Simple parallelization

As usual, I'll use a simplistic simulation of a long running operation:

def square(number) do
  :timer.sleep(100)
  number * number
end

If we use this function to compute squares of ten numbers and print them to the screen, it will take about a second to do it. However, since computations are independent (calculating square of one number does not depend on calculating square of another one), we can execute them in parallel. This is very easy, especially if we don't need the return values, as is the case in this example:

1
2
3
4
5
6
7
def parallel_squares(numbers) do
  Enum.each(numbers, fn(x) ->
    spawn(fn() ->
      IO.puts "#{x} * #{x} =  #{square(x)}"
    end)
  end)
end

This function iterates over numbers, and for each one spawns a separate process which calculates the square and prints it to the screen. The spawn function takes a lambda as an argument and executes it in parallel. Notice that lambda takes bindings with it, so each process will reference its own value of x from the corresponding iteration step.

We can now call this function passing it anything enumerable, such as Elixir range:

parallel_squares(1..10)

Which will print and compute the squares of ten numbers. Owing to parallelization and the nature of the Erlang scheduler, it will take about 100 ms to print all results, even when running on a single core machine.

Limiting the number of processes

The approach above works fine, but it uses the unlimited number of parallel processes which perform square computation. If the input list has million entries, a million processes will be spawned. Erlang processes are very cheap, comparing to traditional heavyweight threads, so we usually don't have to concern ourselves with memory or CPU cost of creating them. However, the code we run inside a process might be another story. It could access a resource of more limited parallelization capabilities, such as database, network, disk or anything which might have problems when accessed from an unlimited number of parallel requests. In such case we might want to use a fixed number of parallel processes, essentially a pool, to limit the load on the critical resource.

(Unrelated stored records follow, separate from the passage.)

/-- A command whose step at its label is not enabled stands still: wait by wait, at the command that has it. -/
theorem exec_stands {i : Instr} {s t : State} (h : s.labelTakes i.channel i s.pick = false)
    (he : exec i s = .next t) : t = s := by
  suffices hs : exec i s = .next s by simpa [he] using hs
  unfold State.labelTakes at h
  dsimp only at h
  split at h
  next hpc =>
    split at h
    next sp => exact execIrqWait_stands hpc h
    · cases h
  next l hpc =>
    split at h
    next cyc cnf => exact execDmaWrite_stands cyc cnf hpc h
    next => exact execDmaRead_stands hpc h
    · cases h
  next l hpc =>
    obtain rfl := exec_eq_of_waitOf he hpc rfl
    change s.chTx.pc = _ at hpc
    simp only [exec, execTxWrite, hpc, txFlush_stands _ _ h]
  next l hpc =>
    obtain rfl := exec_eq_of_waitOf he hpc rfl
    change s.chTx.pc = _ at hpc
    simp only [exec, execTxWrite, hpc, txFlush_stands _ _ h]
  next l hpc =>
    obtain rfl := exec_eq_of_waitOf he hpc rfl
    change s.chTx.pc = _ at hpc
    simp only [exec, execTxWrite, hpc, txFlush_stands _ _ h]
  next hpc =>
    obtain rfl := exec_eq_of_waitOf he hpc rfl
    change s.chTx.pc = _ at hpc
    simp only [exec, execTxWrite, hpc, txPause_stands h]
  next hpc =>
    obtain rfl := exec_eq_of_waitOf he hpc rfl
    change s.chRx.pc = _ at hpc
    simp_all [exec, execRxReceive]
  next hpc =>
    obtain rfl := exec_eq_of_waitOf he hpc rfl
    change s.chRx.pc = _ at hpc
    simp_all [exec, execRxRead]
  next hpc =>
    obtain rfl := exec_eq_of_waitOf he hpc rfl
    change s.chRx.pc = _ at hpc
    simp_all [exec, execRxClose]
  next hpc =>
    obtain rfl := exec_eq_of_waitOf he hpc rfl
    change s.chRx.pc = _ at hpc
    simp only [exec, execRxReceive, hpc, rvWait_stands _ _ h]
  next hpc =>
    obtain rfl := exec_eq_of_waitOf he hpc rfl
    change s.chRx.pc = _ at hpc
    simp only [exec, execRxReceive, hpc]
    exact congrArg Host.Outcome.next (rvWait_stands _ _ h)
  · cases h

/-- A channel whose step is not enabled stands still: it is idle, or its command waits. -/
theorem channelStep_stands {c : Channel} {s t : State} (h : s.channelTakes c s.pick = false)
    (hc : channelStep c s = .next t) : t = s := by
  rcases channelStep_eq_next hc with ⟨-, rfl⟩ | ⟨hb, i, hd, rfl, he⟩
  · rfl
  · refine exec_stands ?_ he
    simpa [State.channelTakes, hb, hd] using h

/-! ## The worker, the controllers and the RX IP core -/

theorem wWait_stands {s : State} (h : s.irqWaitTakes .mrx s.worker.t0 s.cfg.rxIrqTimeoutMs s.pick = false) :
    wWait s = s := by
  simp only [wWait, State.irqWait_eq_none h]

theorem wRead_stands {s : State} {l : DmaLabel} (h : s.dmaTakes .rx l s.worker.dma s.pick = false) :
    wRead l s = s := by
  simp only [wRead, dmaStep_eq_blocked h]

theorem workerStep_stands {s : State} (h : s.workerTakes s.pick = false) : workerStep s = s := by
  unfold State.workerTakes at h
  split at h
  next hpc => simp only [workerStep, hpc]
  next hpc => simp only [workerStep, hpc, wWait_stands h]
  next l hpc => simp only [workerStep, hpc, wRead_stands h]
  all_goals cases h

/-- A controller whose step is not enabled has nothing queued, is disabled, or waits for its stream side (R540, R543). -/
theorem dmacStep_stands {e : Engine} {s : State} (h : s.dmacEnabled e = false) : dmacStep e s = s := by
  unfold State.dmacEnabled at h
  unfold dmacStep
  dsimp only
  split
  · rfl
  next r rest hq =>
    rw [hq] at h
    split
    · rfl
    next hen =>
      split
      next hst => simp [hen, hst] at h
      next hst =>
        have hready : s.streamReady e = false := by simpa [hen, hst] using h
        cases e
        case tx =>
          have hr : s.mtx.reset.getLsbD 0 = true := by simpa [State.streamReady] using hready
          simp only [hr, if_true]
        case rx =>
          have hr : s.mrx.rxq = [] := by simpa [State.streamReady] using hready
          simp only [hr]

theorem State.modemRxEnabled_iff (s : State) : s.modemRxEnabled = true ↔
    s.mrx.rxEnable.getLsbD 0 = true ∧ s.mrx.reset.getLsbD 0 = false ∧ s.mrx.rxq.length < s.cfg.rxqDepth := by
  simp [State.modemRxEnabled, and_assoc]

theorem modemRxStep_enabled {s : State} (len : U32) (f : List Byte) (h : s.modemRxEnabled = true) :
    modemRxStep len f s = { s with mrx := { s.mrx with rxq := s.mrx.rxq ++ [(len, f)] } } :=
  if_pos (s.modemRxEnabled_iff.1 h)

theorem modemRxStep_stands {s : State} (len : U32) (f : List Byte) (h : s.modemRxEnabled = false) :
    modemRxStep len f s = s :=
  if_neg fun hn => by simp [s.modemRxEnabled_iff.2 hn] at h

/-! ## Moves and agents -/

/-- A move that is no enabled step of its agent changes nothing but the model's own `pick`. -/
theorem moveBody_stands {m : Move} {s t : State} (h : s.takes m = false) (hm : moveBody m s = .next t) :
    t = { s with pick := t.pick } := by
  cases m with
  | channel c p =>
    have hp : ({ s with pick := p } : State).channelTakes c p = false := by cases c <;> exact h
    rw [channelStep_stands hp hm]
  | worker p =>
    cases hm
    rw [workerStep_stands (s := { s with pick := p }) h]
  | dmac e =>
    cases hm
    rw [dmacStep_stands h]
  | modemRx len f =>
    cases hm
    rw [modemRxStep_stands len f h]
  | modemTx =>
    cases hm
    rfl
  | host a => cases h
  | clock => cases h
  | reset => cases h

theorem act_stands {m : Move} {s t : State} (h : s.takes m = false) (ha : act m s = .next t) :
    t = { s.latch with pick := t.pick } := by
  obtain ⟨u, hu, rfl⟩ := act_eq_next ha
  rw [moveBody_stands h hu]
  rfl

I'll call the processes which use limited resource, the worker processes. The basic idea is to use a pool manager, an actor which will manage access to the pool of worker processes. A client can request a worker process from the pool manager, and upon receiving it, execute some code inside it. Finally when the work is done, the client returns the worker process to the pool manager, which passes it (or discards it and creates a new one in place of it) to another client.

It is fairly straightforward to implement this, but in this article I'll use an existing Erlang library, called poolboy, which behaves as described above.

Using a 3rd party Erlang lib inside an Elixir project is very easy with the help of the Elixir's build tool called mix, which can handle both Elixir and Erlang dependencies. Once a dependency is referenced in our mix based project, we have to call mix deps.get from the command line, which fetches a library from the github and compiles it. Then we can freely call Erlang code using the syntax :module.function(args).

We'll start off by defining the worker actor which computes squares. This is the code we want to run inside worker processes:

defmodule SquareActor do
  use ExActor
  
   defcall square(x) do
    :timer.sleep(100)
    IO.puts "#{x} * #{x} = #{x * x}"
  end
end

Notice that square is defined as a synchronous call, which is important due to the way the poolboy works (I'll explain this in a moment).

This is how we create the pool:

def start_pool do
  {:ok, pool} = :poolboy.start(
    worker_module: SquareActor, size: 0, max_overflow: 5
  )
  
  pool
end

The arguments tell the poolboy to create worker processes using the SquareActor module. The pool will contain size number of fixed (recyclable) processes, and max_overflow number of dynamic (per request) processes. Since square operation is stateless, only dynamic processes are used. So in other words, the pool will simultaneously issue at most five processes. All other clients will have to wait for a worker to become available.

To calculate a square, we need to request a worker from the pool, and perform the computation in it:

def pooled_square(pool, x) do
  :poolboy.transaction(pool, fn(pid) ->
    SquareActor.square(pid, x)
  end)
end

The transaction function requests a worker, then calls lambda, with the worker pid as an argument. After the lambda finishes, the worker is returned to the pool.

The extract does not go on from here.